Category Archives: Time management

Learn, Unlearn, and Relearn

The illiterate of the 21st century will not be those who cannot read and write, but those who cannot learn, unlearn, and relearn.  (Toffler)

I love talk radio, but it doesn’t lift my spirits. It gets me perturbed.  Music on the radio doesn’t engage my mind as I drive.  I listen to books instead.  I love books that teach me and help me get a better attitude every minute.   

The best source of books to listen to may be your public library.  Our main library has hundreds of books and college courses available on audio tape and CD. And all my favorites are available for free through interlibrary loans.

The Amazon Kindle and other digital book pads will read to you and allow you to switch from sight reading to listening as you go through the book. 

MIT has the vast majority of its courses available for free online.  Yes, free.  In most cases the lectures, notes, and everything you need to learn is available online and free.  Currently I am taking a Calculus course from MIT for free.  I plan to take Linear Algebra next.

Audible.com is a great place to get books on MP3 inexpensively. I use my iPod.  You can use any MP3 player.  I like the quality, selection, and prices.  Getting a monthly subscription is the way to go.

The books on my listening list include: Man’s Search For Meaning (Frankl), Theodore Rex (Morris), Love is the Killer App (Sanders), Networking With Millionaires (Stanley), First Things First (Roger), The 7 Habits of Highly Effective People (Covey), The One Minute Millionaire (Hansen), The Millionaire Mind (Thomas), and The Millionaire Next Door (Thomas).  I didn’t realize I am so fixated on the word “millionaire”.  These books have great “can do” themes.

Some books I love, but can’t get at Audible yet are The Power of Positive Thinking (Peale), How to Stop Worrying and Start Living (Carnegie), and Think and Grow Rich (Hill). And don’t forget to check out your library and interlibrary loans.

Engage your mind. Lift your spirits.  Listen to books that get your spirit soaring while you drive or exercise.  You’ll love it.

What if I don’t die tonight?

The mass of men lead lives of quiet desperation. (Thoreau)

My wife’s best friend was having chest pains a couple of years ago.  She spent the night in the hospitals heart treatment center.  She’s one of the nicest, busiest people I know.  Friends and family came to visit.
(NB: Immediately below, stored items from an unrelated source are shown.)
/-- Gate rail, switch-node crossings, drive strength and refresh. GATE_RAIL_FAULT completes: a lane-out under its
own code, every gate low; a rail that is off raises nothing. SWITCH_NODE_CROSSING completes: on a served
bridge that switches, a valid crossing becomes the measured delay of its edge to 0.78 ns and ends the count of
missing ones, the other gate of the leg off; a missing one counts while the phase is loaded, else ends the
count; while the outgoing gate still reads high both gates of the leg are off. DRIVE_STRENGTH_LIMIT completes:
1000 periods at a limit are a record. BOOTSTRAP_REFRESH completes: a leg low for 16 short intervals is
refreshed in the next period. In any other state each changes nothing. -/
def Obligations.GateAdaptation : Prop :=
    ∀ (s : State) (l : LaneId) (b : Fin 8),
    (∀ low, ((s.lane l).alive = true → (s.lane l).pwr.vgdOn = true →
      ∃ t, exec (.gateRailFault l low) s = .next t ∧ OnlyLane l s t ∧ (t.lane l).pwr.vgdBad = true ∧
        (t.lane l).pwr.stopLine = true ∧ (t.lane l).flog.last = (if low then 0x6FC1 else 0x6FC2) ∧
        (∀ c, ((t.lane l).gates.get c).onOut = 0) ∧ (t.lane l).dc.chopOn = false) ∧
      (((s.lane l).alive = false ∨ (s.lane l).pwr.vgdOn = false) → exec (.gateRailFault l low) s = .next s)) ∧
    ((s.lane l).served b = true → modeSwitches ((s.lane l).bridges.get b).mode = true →
      (∀ (p : Phase) (rise : Bool) (e : Rat), 0 ≤ e → e ≤ 2000 →
        ∃ t, exec (.switchNodeCrossing l b p { rise := rise, edge := some e, stuck := false }) s = .next t ∧
          OnlyLane l s t ∧
          (rise = true → ((t.lane l).bridges.get b).advance.get p = timed e) ∧
          (rise = false → ((t.lane l).bridges.get b).advanceF.get p = timed e) ∧
          sideOf (((t.lane l).gates.get b).noValid.get p) rise = 0 ∧
          ((t.lane l).gates.get b).onOut.getLsbD (outNum p (!rise)) = false ∧
          ((t.lane l).bridges.get b).mode = ((s.lane l).bridges.get b).mode) ∧
      (∀ (p : Phase) (rise : Bool) (e : Option Rat), (∀ x, e = some x → x < 0 ∨ 2000 < x) →
        exec (.switchNodeCrossing l b p { rise := rise, edge := e, stuck := false }) s = .next (s.on l fun L =>
          L.onGate b fun g => { g with noValid := g.noValid.set p (setSide (g.noValid.get p) rise
            (if L.phaseLoaded b p then sideOf (g.noValid.get p) rise + 1 else 0)) })) ∧
      (∀ (p : Phase) (rise : Bool) (e : Option Rat),
        ∃ t, exec (.switchNodeCrossing l b p { rise := rise, edge := e, stuck := true }) s = .next t ∧
          OnlyLane l s t ∧ ((t.lane l).gates.get b).onOut.getLsbD (outNum p true) = false ∧
          ((t.lane l).gates.get b).onOut.getLsbD (outNum p false) = false ∧
          (t.lane l).bridges = (s.lane l).bridges)) ∧
    (((s.lane l).served b = false ∨ modeSwitches ((s.lane l).bridges.get b).mode = false) →
      ∀ (p : Phase) (c : Crossing), exec (.switchNodeCrossing l b p c) s = .next s) ∧
    (∀ p high, (1000 ≤ sideOf (((s.lane l).gates.get b).limRun.get p) high →
        exec (.driveStrengthLimit l b p high) s = .next (s.on l fun L =>
          (L.onGate b fun g =>
            { g with drvLim := true, limRun := g.limRun.set p (setSide (g.limRun.get p) high 0) }).raise
            (0x2000 + b.val * 0x40 + 6) 0 (outNum p high))) ∧
      (sideOf (((s.lane l).gates.get b).limRun.get p) high < 1000 →
        exec (.driveStrengthLimit l b p high) s = .next s)) ∧
    (∀ p, (16 ≤ ((s.lane l).bridges.get b).lowRun.get p →
        exec (.bootstrapRefresh l b p) s = .next (s.on l fun L => L.onBr b fun br =>
          { br with refresh := br.refresh.set p true, lowRun := br.lowRun.set p 0 })) ∧
      (((s.lane l).bridges.get b).lowRun.get p < 16 → exec (.bootstrapRefresh l b p) s = .next s))

/-- Short-circuit detections, soft turn-off and bootstrap supplies. HARD_OVERCURRENT, DESATURATION_DETECT and
GATE_READBACK_MISMATCH complete: on a served bridge outside a wait with outputs on each opens or joins an
episode, the outputs that are on in soft turn-off and none commanded on, its own flag set, the bridge ALL_OFF
while the stop line is released. In a fault wait each only counts. With nothing on and no soft turn-off an
overcurrent is a fault wait at once. An output under soft turn-off mismatches nothing; a transistor that
cannot be on detects nothing; an unserved bridge ignores all. SOFT_TURNOFF_END completes: an episode ends in a
fault wait while fewer than three tries lie in the last second, else in a latch; without an episode nothing
changes. BOOTSTRAP_UVLO completes: a low supply of a served bridge places it in a fault wait, in a wait it
only counts, within an episode it is only recorded; unserved, nothing changes. -/
def Obligations.ShortCircuitEpisodes : Prop :=
    (∀ (s : State) (l : LaneId) (b : Fin 8), (s.lane l).served b = true →
    (((s.lane l).gates.get b).wait = false → (s.lane l).outOn b ≠ 0 →
      (∃ t, exec (.hardOvercurrent l b) s = .next t ∧ OnlyLane l s t ∧ ((t.lane l).gates.get b).episode = true ∧
        ((t.lane l).gates.get b).oc = true ∧ ((t.lane l).gates.get b).onOut = 0 ∧
        ((t.lane l).gates.get b).soft = ((s.lane l).gates.get b).soft ||| (s.lane l).outOn b ∧
        ((s.lane l).pwr.stopLine = false → ((t.lane l).bridges.get b).mode = .allOff) ∧
        (t.lane l).vote = (s.lane l).vote) ∧
      (∀ out : Fin 6, ((s.lane l).outOn b).getLsbD out.val = true ∨
        modeSwitches ((s.lane l).bridges.get b).mode = true →
        ∃ t, exec (.desaturationDetect l b out) s = .next t ∧ OnlyLane l s t ∧
          ((t.lane l).gates.get b).episode = true ∧ ((t.lane l).gates.get b).onOut = 0 ∧
          ((t.lane l).gates.get b).desat.getLsbD out.val = true ∧
          ((t.lane l).gates.get b).soft.getLsbD out.val = true ∧
          ((s.lane l).pwr.stopLine = false → ((t.lane l).bridges.get b).mode = .allOff) ∧
          (t.lane l).vote = (s.lane l).vote) ∧
      (∀ out : Fin 6, ((s.lane l).gates.get b).soft.getLsbD out.val = false →
        ∃ t, exec (.gateReadbackMismatch l b out) s = .next t ∧ OnlyLane l s t ∧
          ((t.lane l).gates.get b).episode = true ∧ ((t.lane l).gates.get b).onOut = 0 ∧
          ((t.lane l).gates.get b).gfb = true ∧
          ((t.lane l).gates.get b).soft = ((s.lane l).gates.get b).soft ||| (s.lane l).outOn b ∧
          ((s.lane l).pwr.stopLine = false → ((t.lane l).bridges.get b).mode = .allOff) ∧
          (t.lane l).vote = (s.lane l).vote)) ∧
    (((s.lane l).gates.get b).wait = false → (s.lane l).outOn b = 0 → ((s.lane l).gates.get b).soft = 0 →
      ((s.lane l).gates.get b).episode = false → ((s.lane l).gates.get b).latch = false →
      ((s.lane l).triesNow b).length < 3 →
      ∃ t, exec (.hardOvercurrent l b) s = .next t ∧ OnlyLane l s t ∧ ((t.lane l).gates.get b).wait = true ∧
        ((t.lane l).gates.get b).waitKind = 3 ∧ ((t.lane l).gates.get b).oc = true) ∧
    (((s.lane l).gates.get b).wait = true →
      exec (.hardOvercurrent l b) s = .next (s.on l fun L => L.countOnly (0x2000 + b.val * 0x40 + 3)) ∧
      (∀ out : Fin 6, exec (.desaturationDetect l b out) s = .next (s.on l fun L =>
        L.countOnly (0x2000 + b.val * 0x40 + (if out.val % 2 = 0 then 1 else 2)))) ∧
      (∀ out : Fin 6, (((s.lane l).gates.get b).soft.getLsbD out.val) = false →
        exec (.gateReadbackMismatch l b out) s = .next (s.on l fun L => L.countOnly (0x2000 + b.val * 0x40 + 5)))) ∧
    (∀ p, ((s.lane l).gates.get b).wait = true →
      ∃ t, exec (.bootstrapUvlo l b p) s = .next t ∧ OnlyLane l s t ∧
        ((t.lane l).gates.get b).bsUv.get p = true ∧ (t.lane l).bridges = (s.lane l).bridges ∧
        (t.lane l).kiln.uvloBs.get b = satInc ((s.lane l).kiln.uvloBs.get b)) ∧
    (∀ p, ((s.lane l).gates.get b).wait = false → ((s.lane l).gates.get b).episode = true →
      ∃ t, exec (.bootstrapUvlo l b p) s = .next t ∧ OnlyLane l s t ∧
        ((t.lane l).gates.get b).bsUv.get p = true ∧ ((t.lane l).gates.get b).episode = true ∧
        (t.lane l).bridges = (s.lane l).bridges ∧
        (t.lane l).flog.last = BitVec.ofNat 16 (0x2000 + b.val * 0x40 + 4)) ∧
    (∀ p, ((s.lane l).gates.get b).wait = false → ((s.lane l).gates.get b).episode = false →
      ((s.lane l).gates.get b).latch = false → ((s.lane l).triesNow b).length < 3 →
      ∃ t, exec (.bootstrapUvlo l b p) s = .next t ∧ OnlyLane l s t ∧ ((t.lane l).gates.get b).wait = true ∧
        ((t.lane l).gates.get b).waitKind = 4 ∧ ((t.lane l).gates.get b).onOut = 0)) ∧
    (∀ (s : State) (l : LaneId) (b : Fin 8),
      ((s.lane l).served b = false → exec (.hardOvercurrent l b) s = .next s ∧
        (∀ out, exec (.desaturationDetect l b out) s = .next s) ∧
        (∀ out, exec (.gateReadbackMismatch l b out) s = .next s) ∧ (∀ p, exec (.bootstrapUvlo l b p) s = .next s)) ∧
      (∀ out : Fin 6, ((s.lane l).gates.get b).soft.getLsbD out.val = true →
        exec (.gateReadbackMismatch l b out) s = .next s) ∧
      (∀ out : Fin 6, ((s.lane l).gates.get b).wait = false → ((s.lane l).gates.get b).episode = false →
        ((s.lane l).outOn b).getLsbD out.val = false → modeSwitches ((s.lane l).bridges.get b).mode = false →
        exec (.desaturationDetect l b out) s = .next s) ∧
      (((s.lane l).gates.get b).episode = true →
        ∃ t, exec (.softTurnoffEnd l b) s = .next t ∧ OnlyLane l s t ∧
          ((t.lane l).gates.get b).episode = false ∧ ((t.lane l).gates.get b).soft = 0 ∧
          (t.lane l).vote = (s.lane l).vote ∧
          (((s.lane l).gates.get b).latch = false → ((s.lane l).triesNow b).length < 3 →
            ((t.lane l).gates.get b).wait = true ∧
            ((t.lane l).gates.get b).waitKind = ((s.lane l).gates.get b).epKind) ∧
          (((s.lane l).gates.get b).latch = false → 3 ≤ ((s.lane l).triesNow b).length →
            ((t.lane l).gates.get b).latch = true ∧ ((t.lane l).gates.get b).wait = false)) ∧
      (((s.lane l).gates.get b).episode = false → exec (.softTurnoffEnd l b) s = .next s))

/-- Fault waits, tries, latches and the end of a self-test. FAULT_WAIT_END completes: at the end of its wait a
bridge makes a try, which counts. TRY_RELEASE completes: a released try ends with its bootstrap supplies up.
TRY_TIMEOUT completes: a try that times out is a fault event of the same kind, and with three tries in the
last second the bridge latches. SELFTEST_COMPLETE completes: a test that passes reports it and ends the
isolation of an earlier failure, one that fails isolates the set of a mapped bridge, an aborted one is a
record. Without a wait, a try or a test nothing changes. -/
def Obligations.FaultWaitsAndTries : Prop :=
    ∀ (s : State) (l : LaneId) (b : Fin 8),
    (((s.lane l).gates.get b).wait = true →
      ∃ t, exec (.faultWaitEnd l b) s = .next t ∧ OnlyLane l s t ∧ ((t.lane l).gates.get b).wait = false ∧
        ((t.lane l).gates.get b).trying = true ∧
        ((t.lane l).gates.get b).tries = (s.lane l).tb.mono :: (s.lane l).triesNow b ∧
        (t.lane l).vote = (s.lane l).vote) ∧
    (((s.lane l).gates.get b).wait = false → exec (.faultWaitEnd l b) s = .next s) ∧
    (((s.lane l).gates.get b).trying = true →
      (∃ t, exec (.tryRelease l b) s = .next t ∧ OnlyLane l s t ∧ ((t.lane l).gates.get b).trying = false ∧
        ((t.lane l).gates.get b).bsUv = ⟨false, false, false⟩ ∧ (t.lane l).vote = (s.lane l).vote) ∧
      (((s.lane l).gates.get b).latch = false → ((s.lane l).triesNow b).length < 3 →
        ∃ t, exec (.tryTimeout l b) s = .next t ∧ OnlyLane l s t ∧ ((t.lane l).gates.get b).wait = true ∧
          ((t.lane l).gates.get b).trying = false ∧ (t.lane l).vote = (s.lane l).vote ∧
          ((t.lane l).gates.get b).waitKind = ((s.lane l).gates.get b).waitKind) ∧
      (((s.lane l).gates.get b).latch = false → 3 ≤ ((s.lane l).triesNow b).length →
        ∃ t, exec (.tryTimeout l b) s = .next t ∧ OnlyLane l s t ∧ ((t.lane l).gates.get b).latch = true ∧
          ((t.lane l).gates.get b).wait = false ∧ ((t.lane l).gates.get b).trying = false ∧
          ((t.lane l).gates.get b).latchedKind = BitVec.ofNat 8 ((s.lane l).gates.get b).waitKind)) ∧
    (((s.lane l).gates.get b).trying = false →
      exec (.tryRelease l b) s = .next s ∧ exec (.tryTimeout l b) s = .next s) ∧
    (((s.lane l).gates.get b).testing = true →
      (∀ m, ((s.lane l).gates.get b).testBy = some m →
        ∃ t, exec (.selftestComplete l b (.done 0 false 0)) s = .next t ∧ OnlyLane l s t ∧
          ((t.lane l).gates.get b).testing = false ∧
          ((t.lane l).gates.get b).result = ((s.lane l).gates.get b).result.finish m 0 ∧
          ((t.lane l).bridges.get b).isolKinds =
            ((s.lane l).bridges.get b).isolKinds.filter (· ≠ 0x2000 + b.val * 0x40 + 8)) ∧
      (∀ desat oc bs, (desat ≠ 0 ∨ oc = true ∨ bs ≠ 0) →
        ∃ t, exec (.selftestComplete l b (.done desat oc bs)) s = .next t ∧ OnlyLane l s t ∧
          ((t.lane l).gates.get b).testing = false ∧ (t.lane l).vote = (s.lane l).vote ∧
          (t.lane l).flog.last = BitVec.ofNat 16 (0x2000 + b.val * 0x40 + 8) ∧
          ∀ n, (s.lane l).actOf b = some n → 0x2000 + b.val * 0x40 + 8 ∈ ((t.lane l).bridges.get b).isolKinds) ∧
      (∃ t, exec (.selftestComplete l b .aborted) s = .next t ∧ OnlyLane l s t ∧
        ((t.lane l).gates.get b).testing = false ∧
        (t.lane l).flog.last = BitVec.ofNat 16 (0x2000 + b.val * 0x40 + 9) ∧
        (t.lane l).bridges = (s.lane l).bridges)) ∧
    (((s.lane l).gates.get b).testing = false → ∀ e, exec (.selftestComplete l b e) s = .next s)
If she dies she has nothing to worry about.  But what if she lives?

Silly question.  She’ll do great.  She is doing exactly what she likes in life.  If she had to cut back, she could.  She would still be living life to its fullest. Carpe jugulum. She grabs life by the throat and throttles every last ounce of joy and fulfillment out of it.

Do you grab life with both hands?

I’m not talking about engaging in hedonistic self destruction.  I’m talking about working at a job that is fulfilling, even if you don’t like it at times.  Do you have goals you are reaching for?  Is your life in tune with the direction you like to go?  Do you see a future?  Are you growing?

Are you keeping your current job because you don’t dare leave?  Bad idea.  Keeping your current job because you are learning is a great idea.  Keep your job because it allows you to grow even if you hate your boss, fine. If you need the money for your family and education this job can be a stepping stone.  Stay because you are getting something good out of it. 

Money isn’t everything.  Two books that try to put money in the proper perspective even though they seduce you to desire more are The One Minute Millionaire and The Power of Positive Thinking .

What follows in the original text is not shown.